**WHAT YOU WILL DO**
Give again the line that contains "def runPoll (s", plus every line after it to the end of the records, unchanged.

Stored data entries
-- ==== Sys2Proof/Machine/Bus.lean ====
section
/-! DEFINITION. How the host's pending moves on the register window and its waits run
(spec/20_memory.md R60, R76; spec/30_encoding.md R104, R105). -/

namespace Sys2Proof.Machine

/-- A bus access: a transaction of the register window is decoded and executed; any other access is
not the block's and leaves it as it is. -/
def runAccess (a : BusAccess) (s : State) : Host.Outcome State Fault Refusal :=
  match selectWindow s.platform a with
  | some t => exec (decode t) s
  | none => .next s

/-- One poll of `wait`: a STATUS read. When it shows BUSY = 1 the engine has a turn and the host polls
again (30_encoding.md R105; notes/assumptions/17). -/
def runPoll (s : State) : Host.Outcome State Fault Refusal :=
  exec .rdStatus (if s.busy then { s with inputs := .engine :: .waitIdle :: s.inputs } else s)

/-- `wfi` before the moves `rest`: the host goes on when irq = 1, and the engine runs until then
(30_encoding.md R104; notes/assumptions/17). -/
def runWaitIrq (rest : List Input) (s : State) : Host.Outcome State Fault Refusal :=
  if irq s then .next { s with inputs := rest } else engineTurn s

/-- The bus access that `w`, numbered as spec/opcode_table.json numbers it, is on this platform. -/
def accessOfBits (p : Platform) (nbits w : Nat) : Option BusAccess :=
  match transactionOfBits nbits w with
  | .ok t => some (busAccessOf p t)
  | .error _ => none

end Sys2Proof.Machine
end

**ANSWER SECTION**
def runPoll (s : State) : Host.Outcome State Fault Refusal :=
  exec .rdStatus (if s.busy then { s with inputs := .engine :: .waitIdle :: s.inputs } else s)

/-- `wfi` before the moves `rest`: the host goes on when irq = 1, and the engine runs until then
(30_encoding.md R104; notes/assumptions/17). -/
def runWaitIrq (rest : List Input) (s : State) : Host.Outcome State Fault Refusal :=
  if irq s then .next { s with inputs := rest } else engineTurn s

/-- The bus access that `w`, numbered as spec/opcode_table.json numbers it, is on this platform. -/
def accessOfBits (p : Platform) (nbits w : Nat) : Option BusAccess :=
  match transactionOfBits nbits w with
  | .ok t => some (busAccessOf p t)
  | .error _ => none

end Sys2Proof.Machine
end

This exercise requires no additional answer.